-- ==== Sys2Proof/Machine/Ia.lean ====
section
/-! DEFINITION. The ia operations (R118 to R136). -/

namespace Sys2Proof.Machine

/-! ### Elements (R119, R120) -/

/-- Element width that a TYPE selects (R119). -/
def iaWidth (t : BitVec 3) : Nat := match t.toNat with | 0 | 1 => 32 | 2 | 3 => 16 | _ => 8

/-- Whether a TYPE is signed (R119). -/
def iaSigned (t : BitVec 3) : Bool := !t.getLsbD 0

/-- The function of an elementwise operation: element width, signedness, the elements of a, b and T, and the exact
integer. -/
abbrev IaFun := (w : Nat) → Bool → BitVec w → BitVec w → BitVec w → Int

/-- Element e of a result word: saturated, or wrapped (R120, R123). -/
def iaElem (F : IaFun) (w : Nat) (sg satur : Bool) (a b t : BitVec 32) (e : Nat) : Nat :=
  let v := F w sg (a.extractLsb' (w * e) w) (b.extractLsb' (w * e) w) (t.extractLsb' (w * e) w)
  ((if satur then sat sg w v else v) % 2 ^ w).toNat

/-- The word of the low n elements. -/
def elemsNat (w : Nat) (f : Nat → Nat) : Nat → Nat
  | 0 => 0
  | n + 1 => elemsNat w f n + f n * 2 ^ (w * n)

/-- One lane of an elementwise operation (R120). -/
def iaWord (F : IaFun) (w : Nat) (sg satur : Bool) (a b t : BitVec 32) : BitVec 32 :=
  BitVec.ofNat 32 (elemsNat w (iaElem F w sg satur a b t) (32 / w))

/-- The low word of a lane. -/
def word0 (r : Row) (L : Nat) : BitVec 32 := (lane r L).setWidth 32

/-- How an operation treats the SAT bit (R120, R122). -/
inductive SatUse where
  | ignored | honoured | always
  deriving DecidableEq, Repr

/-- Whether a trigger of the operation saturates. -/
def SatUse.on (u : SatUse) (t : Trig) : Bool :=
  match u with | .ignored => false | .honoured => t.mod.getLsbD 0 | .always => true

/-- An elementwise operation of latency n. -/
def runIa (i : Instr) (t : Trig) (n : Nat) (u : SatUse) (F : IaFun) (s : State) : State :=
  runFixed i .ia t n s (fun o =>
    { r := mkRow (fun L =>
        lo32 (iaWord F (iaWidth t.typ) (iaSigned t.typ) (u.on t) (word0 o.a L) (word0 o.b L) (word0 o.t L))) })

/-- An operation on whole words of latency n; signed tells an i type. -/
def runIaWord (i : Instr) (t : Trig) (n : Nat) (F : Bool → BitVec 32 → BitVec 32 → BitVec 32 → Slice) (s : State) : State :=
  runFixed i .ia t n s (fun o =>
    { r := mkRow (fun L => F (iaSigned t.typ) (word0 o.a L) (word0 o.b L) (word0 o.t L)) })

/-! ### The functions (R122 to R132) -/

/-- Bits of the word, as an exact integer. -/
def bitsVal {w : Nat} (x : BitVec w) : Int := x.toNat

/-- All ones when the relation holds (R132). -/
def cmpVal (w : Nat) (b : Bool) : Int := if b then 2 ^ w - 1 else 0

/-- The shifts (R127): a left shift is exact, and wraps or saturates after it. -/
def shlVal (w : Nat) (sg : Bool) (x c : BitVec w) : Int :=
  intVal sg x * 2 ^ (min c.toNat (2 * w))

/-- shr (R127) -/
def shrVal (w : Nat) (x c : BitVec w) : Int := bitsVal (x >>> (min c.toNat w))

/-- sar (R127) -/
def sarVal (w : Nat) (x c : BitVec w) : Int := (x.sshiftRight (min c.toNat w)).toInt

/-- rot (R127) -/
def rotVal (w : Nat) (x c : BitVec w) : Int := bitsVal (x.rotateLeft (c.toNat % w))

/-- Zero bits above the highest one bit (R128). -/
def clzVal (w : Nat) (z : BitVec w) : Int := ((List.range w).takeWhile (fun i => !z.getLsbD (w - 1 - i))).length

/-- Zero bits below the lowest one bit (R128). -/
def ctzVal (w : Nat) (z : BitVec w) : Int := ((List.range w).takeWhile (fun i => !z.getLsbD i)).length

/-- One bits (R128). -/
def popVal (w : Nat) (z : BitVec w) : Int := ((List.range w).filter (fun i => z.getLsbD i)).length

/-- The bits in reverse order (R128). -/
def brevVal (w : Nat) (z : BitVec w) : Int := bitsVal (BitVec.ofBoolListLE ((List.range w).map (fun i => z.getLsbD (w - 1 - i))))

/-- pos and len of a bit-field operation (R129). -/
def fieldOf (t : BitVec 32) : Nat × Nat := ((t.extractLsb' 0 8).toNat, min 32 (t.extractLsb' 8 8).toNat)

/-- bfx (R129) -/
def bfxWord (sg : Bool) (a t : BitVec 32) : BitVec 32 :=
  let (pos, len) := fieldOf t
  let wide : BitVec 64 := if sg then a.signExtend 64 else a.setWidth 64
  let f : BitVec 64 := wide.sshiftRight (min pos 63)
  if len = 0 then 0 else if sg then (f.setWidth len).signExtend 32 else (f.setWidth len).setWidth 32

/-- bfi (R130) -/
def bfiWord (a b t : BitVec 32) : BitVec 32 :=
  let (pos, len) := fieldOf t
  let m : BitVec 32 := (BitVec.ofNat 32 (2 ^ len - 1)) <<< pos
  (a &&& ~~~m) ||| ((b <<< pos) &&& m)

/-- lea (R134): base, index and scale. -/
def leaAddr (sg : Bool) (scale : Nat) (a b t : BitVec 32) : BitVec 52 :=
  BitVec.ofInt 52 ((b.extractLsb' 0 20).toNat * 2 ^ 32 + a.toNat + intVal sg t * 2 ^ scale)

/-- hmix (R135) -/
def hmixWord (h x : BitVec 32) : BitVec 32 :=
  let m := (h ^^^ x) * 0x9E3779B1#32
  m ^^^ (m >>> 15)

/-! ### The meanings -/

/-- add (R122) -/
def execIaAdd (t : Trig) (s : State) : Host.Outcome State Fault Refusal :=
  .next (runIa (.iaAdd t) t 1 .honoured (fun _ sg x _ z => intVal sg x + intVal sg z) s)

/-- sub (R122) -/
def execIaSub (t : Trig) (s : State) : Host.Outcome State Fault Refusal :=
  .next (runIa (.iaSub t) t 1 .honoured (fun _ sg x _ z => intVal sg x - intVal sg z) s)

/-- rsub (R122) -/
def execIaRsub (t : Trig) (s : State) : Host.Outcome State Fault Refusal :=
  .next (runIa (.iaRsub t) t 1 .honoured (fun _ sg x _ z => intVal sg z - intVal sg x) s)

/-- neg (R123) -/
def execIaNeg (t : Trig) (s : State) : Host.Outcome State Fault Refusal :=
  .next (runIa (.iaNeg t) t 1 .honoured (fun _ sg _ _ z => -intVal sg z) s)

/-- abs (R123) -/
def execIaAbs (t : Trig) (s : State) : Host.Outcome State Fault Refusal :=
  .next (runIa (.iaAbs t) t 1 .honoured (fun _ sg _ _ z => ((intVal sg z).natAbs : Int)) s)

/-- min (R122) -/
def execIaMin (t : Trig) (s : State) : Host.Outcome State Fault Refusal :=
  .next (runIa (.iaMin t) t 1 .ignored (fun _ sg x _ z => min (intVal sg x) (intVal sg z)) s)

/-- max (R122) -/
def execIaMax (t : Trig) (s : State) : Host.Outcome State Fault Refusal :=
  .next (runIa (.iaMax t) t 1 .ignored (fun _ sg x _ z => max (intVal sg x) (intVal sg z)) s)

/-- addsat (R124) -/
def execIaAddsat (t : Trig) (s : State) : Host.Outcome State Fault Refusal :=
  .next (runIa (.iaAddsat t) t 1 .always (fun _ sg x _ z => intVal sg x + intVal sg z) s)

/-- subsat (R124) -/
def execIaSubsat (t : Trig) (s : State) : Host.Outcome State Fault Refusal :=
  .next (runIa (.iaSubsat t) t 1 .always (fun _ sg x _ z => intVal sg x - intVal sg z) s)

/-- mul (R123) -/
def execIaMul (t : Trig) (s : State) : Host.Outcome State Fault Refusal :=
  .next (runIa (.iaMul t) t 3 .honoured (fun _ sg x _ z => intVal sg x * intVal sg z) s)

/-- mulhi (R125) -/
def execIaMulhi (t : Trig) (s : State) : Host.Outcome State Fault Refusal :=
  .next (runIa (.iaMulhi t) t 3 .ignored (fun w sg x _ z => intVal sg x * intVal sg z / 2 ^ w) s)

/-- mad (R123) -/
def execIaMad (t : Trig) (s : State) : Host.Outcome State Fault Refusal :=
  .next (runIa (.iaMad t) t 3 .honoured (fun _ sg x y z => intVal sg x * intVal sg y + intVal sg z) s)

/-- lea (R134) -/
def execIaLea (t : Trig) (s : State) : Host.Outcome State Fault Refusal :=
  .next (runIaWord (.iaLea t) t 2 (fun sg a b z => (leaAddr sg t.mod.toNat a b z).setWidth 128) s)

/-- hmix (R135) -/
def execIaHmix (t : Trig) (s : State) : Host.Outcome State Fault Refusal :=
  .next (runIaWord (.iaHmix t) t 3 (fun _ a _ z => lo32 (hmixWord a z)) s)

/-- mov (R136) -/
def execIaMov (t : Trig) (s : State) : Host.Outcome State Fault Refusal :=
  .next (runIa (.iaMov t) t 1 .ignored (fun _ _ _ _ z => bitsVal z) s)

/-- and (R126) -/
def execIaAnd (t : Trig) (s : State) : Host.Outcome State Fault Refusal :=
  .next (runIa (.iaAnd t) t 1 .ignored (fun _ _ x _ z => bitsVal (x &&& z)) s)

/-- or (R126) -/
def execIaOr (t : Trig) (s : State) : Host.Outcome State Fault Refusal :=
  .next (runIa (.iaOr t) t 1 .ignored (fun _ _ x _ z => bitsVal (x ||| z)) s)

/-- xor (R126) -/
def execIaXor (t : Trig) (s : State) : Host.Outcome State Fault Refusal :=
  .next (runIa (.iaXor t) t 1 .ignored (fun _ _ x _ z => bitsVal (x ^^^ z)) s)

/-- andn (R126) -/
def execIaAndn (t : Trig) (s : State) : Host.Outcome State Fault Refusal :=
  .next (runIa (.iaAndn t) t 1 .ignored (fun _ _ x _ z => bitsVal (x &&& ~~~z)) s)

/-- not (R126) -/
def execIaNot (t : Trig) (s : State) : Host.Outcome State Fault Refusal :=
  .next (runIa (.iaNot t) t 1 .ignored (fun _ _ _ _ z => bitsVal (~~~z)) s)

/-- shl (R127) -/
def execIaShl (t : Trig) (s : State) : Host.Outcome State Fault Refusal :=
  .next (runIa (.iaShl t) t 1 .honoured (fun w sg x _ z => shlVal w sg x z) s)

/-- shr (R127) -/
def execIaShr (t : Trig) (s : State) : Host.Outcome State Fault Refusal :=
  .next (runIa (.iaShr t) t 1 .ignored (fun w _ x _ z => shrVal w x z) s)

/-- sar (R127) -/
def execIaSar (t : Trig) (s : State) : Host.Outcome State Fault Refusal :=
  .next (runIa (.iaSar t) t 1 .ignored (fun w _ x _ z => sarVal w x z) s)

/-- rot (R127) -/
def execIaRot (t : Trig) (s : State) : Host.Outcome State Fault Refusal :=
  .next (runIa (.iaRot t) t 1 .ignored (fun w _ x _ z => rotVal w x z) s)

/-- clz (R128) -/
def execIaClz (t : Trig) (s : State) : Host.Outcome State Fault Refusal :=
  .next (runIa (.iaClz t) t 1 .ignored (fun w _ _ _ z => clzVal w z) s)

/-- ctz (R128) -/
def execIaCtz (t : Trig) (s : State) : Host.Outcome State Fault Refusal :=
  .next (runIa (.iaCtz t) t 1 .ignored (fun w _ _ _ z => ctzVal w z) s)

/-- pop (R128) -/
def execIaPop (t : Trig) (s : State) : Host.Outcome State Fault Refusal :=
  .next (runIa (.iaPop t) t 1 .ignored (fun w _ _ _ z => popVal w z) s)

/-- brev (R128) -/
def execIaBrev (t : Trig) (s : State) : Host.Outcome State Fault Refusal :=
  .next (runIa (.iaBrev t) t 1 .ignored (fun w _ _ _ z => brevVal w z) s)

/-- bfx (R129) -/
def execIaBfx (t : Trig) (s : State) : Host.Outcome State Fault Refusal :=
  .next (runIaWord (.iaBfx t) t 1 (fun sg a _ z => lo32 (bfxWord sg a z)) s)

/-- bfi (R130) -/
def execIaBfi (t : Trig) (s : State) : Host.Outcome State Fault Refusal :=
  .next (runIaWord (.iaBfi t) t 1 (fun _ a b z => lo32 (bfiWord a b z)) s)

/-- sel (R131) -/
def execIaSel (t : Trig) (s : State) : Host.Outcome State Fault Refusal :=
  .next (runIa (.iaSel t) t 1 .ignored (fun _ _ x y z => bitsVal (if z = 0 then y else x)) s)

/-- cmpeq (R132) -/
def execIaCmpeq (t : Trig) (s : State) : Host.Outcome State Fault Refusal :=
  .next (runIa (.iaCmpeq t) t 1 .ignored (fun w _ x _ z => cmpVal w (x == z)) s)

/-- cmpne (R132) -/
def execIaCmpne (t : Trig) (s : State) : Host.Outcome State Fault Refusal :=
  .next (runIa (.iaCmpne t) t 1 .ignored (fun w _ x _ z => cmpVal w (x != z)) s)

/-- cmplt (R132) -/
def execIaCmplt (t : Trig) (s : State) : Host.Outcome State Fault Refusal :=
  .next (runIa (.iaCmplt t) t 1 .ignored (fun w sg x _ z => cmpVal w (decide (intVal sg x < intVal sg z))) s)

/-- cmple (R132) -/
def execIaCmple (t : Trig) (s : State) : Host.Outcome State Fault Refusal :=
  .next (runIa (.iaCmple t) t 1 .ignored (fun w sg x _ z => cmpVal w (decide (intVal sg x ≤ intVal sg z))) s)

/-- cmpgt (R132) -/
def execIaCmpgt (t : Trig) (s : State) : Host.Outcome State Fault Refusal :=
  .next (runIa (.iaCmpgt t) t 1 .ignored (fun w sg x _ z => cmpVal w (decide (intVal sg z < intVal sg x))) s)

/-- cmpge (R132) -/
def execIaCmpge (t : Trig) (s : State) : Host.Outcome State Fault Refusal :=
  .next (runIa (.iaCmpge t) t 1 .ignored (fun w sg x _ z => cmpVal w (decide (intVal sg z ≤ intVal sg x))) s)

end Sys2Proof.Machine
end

# WORK REQUEST
Tally the lines in the records that contain "wide", then give only the tally.

# EXERCISE SOLUTION
2